Oh, und wie Davy versuchte, eine wilde Schlange zu fangen, um sie als Haustier zu halten. Bitte erzählen Sie uns mehr davon.
Joy:
Ich bezweifle, dass ich jetzt noch damit aufhören könnte.
Später, als Renee und ich nach oben gingen und endlich allein waren, sagte ich zu ihr: „Wir teilen uns ein Zimmer. Wie in alten Zeiten.“
„Schläfst du denn nicht bei Bill?“ Sie stellte ihre große schwarze Handtasche auf der Kommode ab und sah mich mit großen Augen an. „Claude hätte mir niemals erlaubt, in einem anderen Zimmer zu schlafen, nicht einmal in den schlimmsten Zeiten zu Hause.“
„Nun, hier liegt der Unterschied“, sagte ich. „Bill hat mir nichts zu erlauben oder zu verbieten. Sein letztes Techtelmechtel mit einer anderen Frau hat mir fast den Rest gegeben.“ Ich machte eine weit ausholende Handbewegung. „Sieh dich an – du hast nicht nur Claudes Bett verlassen, du hast ihn gleich ganz verlassen!“ Ich zwinkerte ihr zu.

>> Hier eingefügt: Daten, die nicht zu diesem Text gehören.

theorem safetyResend_keeps {z : State} (s : State) (h : Keeps z s) : Keeps z (safetyResend s) := by
  unfold safetyResend
  simp (maxDischargeDepth := 40) only [implies_true, Keeps.refl, Keeps.ite, Keeps.upd, Keeps.foldl, Keeps.when, Keeps.put, Keeps.puts, Keeps.setByte, Keeps.setBytes, Keeps.clearRange, Keeps.updRegs, Keeps.updMemNil, Keeps.updViolNil, Keeps.updViolDrop, Keeps.updT, Keeps.updTzero, RegFile.resetBlock, sendSafety_keeps, h]

theorem imageLoad_keeps {z : State} (s : State) (r : Nat) (sess : Nat) (len : Nat) (pl : List Byte) (img : Option (List Byte)) (writes : List (BitVec 40 × BitVec 32)) (h : Keeps z s) : Keeps z (imageLoad s r sess len pl img writes) := by
  unfold imageLoad
  repeat' (first | (simp (maxDischargeDepth := 40) only [implies_true, Keeps.refl, Keeps.ite, Keeps.upd, Keeps.foldl, Keeps.when, Keeps.put, Keeps.puts, Keeps.setByte, Keeps.setBytes, Keeps.clearRange, Keeps.updRegs, Keeps.updMemNil, Keeps.updViolNil, Keeps.updViolDrop, Keeps.updT, Keeps.updTzero, RegFile.resetBlock, State.fresh_keeps, commitMsg_keeps, finishItem_keeps, message_keeps, reply_keeps, h]; done) | dsimp only | with_reducible refine Keeps.ite ?_ ?_ | with_reducible apply message_keeps | intro _ | split | with_reducible refine Keeps.foldl (fun _ _ => ?_) ?_ | with_reducible refine Keeps.foldl1 (fun _ _ => ?_) ?_ | with_reducible refine Keeps.foldl2 (fun _ _ => ?_) ?_ | with_reducible refine Keeps.foldl3 (fun _ _ => ?_) ?_ | with_reducible refine Keeps.when (fun _ => ?_) ?_)

theorem storeImage_keeps {z : State} (s : State) (c : Nat) (b : List Byte) (h : Keeps z s) : Keeps z (storeImage s c b) := by
  unfold storeImage
  simp (maxDischargeDepth := 40) only [implies_true, Keeps.refl, Keeps.ite, Keeps.upd, Keeps.foldl, Keeps.when, Keeps.put, Keeps.puts, Keeps.setByte, Keeps.setBytes, Keeps.clearRange, Keeps.updRegs, Keeps.updMemNil, Keeps.updViolNil, Keeps.updViolDrop, Keeps.updT, Keeps.updTzero, RegFile.resetBlock, State.keep_keeps, h]

theorem imageRun_keeps {z : State} (s : State) (comp : Nat) (ver : Nat) (n : Nat) (rest : List Nat) (b : List Byte) (h : Keeps z s) : Keeps z (imageRun s comp ver n rest b) := by
  unfold imageRun
  repeat' (first | (simp (maxDischargeDepth := 40) only [implies_true, Keeps.refl, Keeps.ite, Keeps.upd, Keeps.foldl, Keeps.when, Keeps.put, Keeps.puts, Keeps.setByte, Keeps.setBytes, Keeps.clearRange, Keeps.updRegs, Keeps.updMemNil, Keeps.updViolNil, Keeps.updViolDrop, Keeps.updT, Keeps.updTzero, RegFile.resetBlock, mcWrites_keeps, h]; done) | dsimp only | with_reducible refine Keeps.ite ?_ ?_ | split | with_reducible refine Keeps.foldl (fun _ _ => ?_) ?_ | with_reducible refine Keeps.foldl1 (fun _ _ => ?_) ?_ | with_reducible refine Keeps.foldl2 (fun _ _ => ?_) ?_ | with_reducible refine Keeps.foldl3 (fun _ _ => ?_) ?_ | with_reducible refine Keeps.when (fun _ => ?_) ?_)

theorem imageCommitted_keeps {z : State} (s : State) (args : List Nat) (ok : Bool) (h : Keeps z s) : Keeps z (imageCommitted s args ok) := by
  unfold imageCommitted
  repeat' (first | (simp (maxDischargeDepth := 40) only [implies_true, Keeps.refl, Keeps.ite, Keeps.upd, Keeps.foldl, Keeps.when, Keeps.put, Keeps.puts, Keeps.setByte, Keeps.setBytes, Keeps.clearRange, Keeps.updRegs, Keeps.updMemNil, Keeps.updViolNil, Keeps.updViolDrop, Keeps.updT, Keeps.updTzero, RegFile.resetBlock, finish_keeps, imageRun_keeps, msgCommitted_keeps, reply_keeps, storeImage_keeps, h]; done) | dsimp only | with_reducible refine Keeps.ite ?_ ?_ | split | with_reducible refine Keeps.foldl (fun _ _ => ?_) ?_ | with_reducible refine Keeps.foldl1 (fun _ _ => ?_) ?_ | with_reducible refine Keeps.foldl2 (fun _ _ => ?_) ?_ | with_reducible refine Keeps.foldl3 (fun _ _ => ?_) ?_ | with_reducible refine Keeps.when (fun _ => ?_) ?_)

theorem ledgerDone_keeps {z : State} (s : State) (ok : Bool) (h : Keeps z s) : Keeps z (ledgerDone s ok) := by
  unfold ledgerDone
  repeat' (first | (simp (maxDischargeDepth := 40) only [implies_true, Keeps.refl, Keeps.ite, Keeps.upd, Keeps.foldl, Keeps.when, Keeps.put, Keeps.puts, Keeps.setByte, Keeps.setBytes, Keeps.clearRange, Keeps.updRegs, Keeps.updMemNil, Keeps.updViolNil, Keeps.updViolDrop, Keeps.updT, Keeps.updTzero, RegFile.resetBlock, commitEnd_keeps, erasedCommitted_keeps, imageCommitted_keeps, msgCommitted_keeps, profileCommitted_keeps, pruneErase_keeps, h]; done) | dsimp only | with_reducible refine Keeps.ite ?_ ?_ | split | with_reducible refine Keeps.foldl (fun _ _ => ?_) ?_ | with_reducible refine Keeps.foldl1 (fun _ _ => ?_) ?_ | with_reducible refine Keeps.foldl2 (fun _ _ => ?_) ?_ | with_reducible refine Keeps.foldl3 (fun _ _ => ?_) ?_ | with_reducible refine Keeps.when (fun _ => ?_) ?_)

end Sys2Proof.Machine
end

Renee seufzte, als hätte sie jahrelang den Atem angehalten, und setzte sich auf das Bett gegenüber. „Ich bin dir so dankbar, dass du uns hast herkommen lassen“, sagte sie. „Ich weiß wirklich nicht, was ich sonst gemacht hätte. Ich verspreche dir, dass ich dir nicht zur Last fallen werde. Ich helfe mit.“
„Hör schon auf, Süße. Wir sind doch eine Familie. Gemeinsam werden wir das schaffen. Und ehrlich gesagt, ich freue mich riesig über die Gesellschaft und darüber, eine Freundin hier zu haben, mit der ich reden kann. Ich war in letzter Zeit ziemlich … durcheinander. Es wird wunderbar sein, dich wieder in der Nähe zu haben.“ Ich wischte mir eine Strähne aus den Augen. „Auch wenn Mutter immer gesagt hat: ‚Warum nimmst du dir kein Beispiel an Renee?‘“
„Ach Joy, das hat sie doch nie so gemeint.“ Tränen drängten sich in ihre Augen wie der Schnee auf der Fensterbank. „Ich bin so froh, hier zu sein. Es war einfach schrecklich! Wir brauchen etwas Festes, worauf man sich verlassen kann. Jeder von uns.“
„Ich weiß.“ Ich lehnte mich zu ihr hinüber und ergriff ihre Hände. „Jetzt komm erst mal richtig an. Wir unterhalten uns später.“
Joy:
Müssen denn die schrecklichsten Erlebnisse der Kindheit sich immer in irgendwelche unbewussten Triebe verwandeln, die unser Leben für alle Zeit beeinflussen? Warum ist es so schwer, die Vergangenheit zu überwinden und eine größere Liebe zu finden, sodass unser wahres Selbst unser Leben leiten kann? Das sollte doch eigentlich das Einfachste auf der Welt sein. Aber, ach, wir kommen immer und immer wieder auf dieses Wort zurück – Hingabe.
Jack:
Und wie empfinden wir es, wenn wir entdecken, dass wir nicht unser eigener Herr sind? Gerade wenn wir glauben, wir wünschten, dass unser Leben uns ganz allein gehört, entdecken wir, dass wir unser Leben nur haben können, indem wir es dieser größeren Liebe hingeben, von der Sie sprechen.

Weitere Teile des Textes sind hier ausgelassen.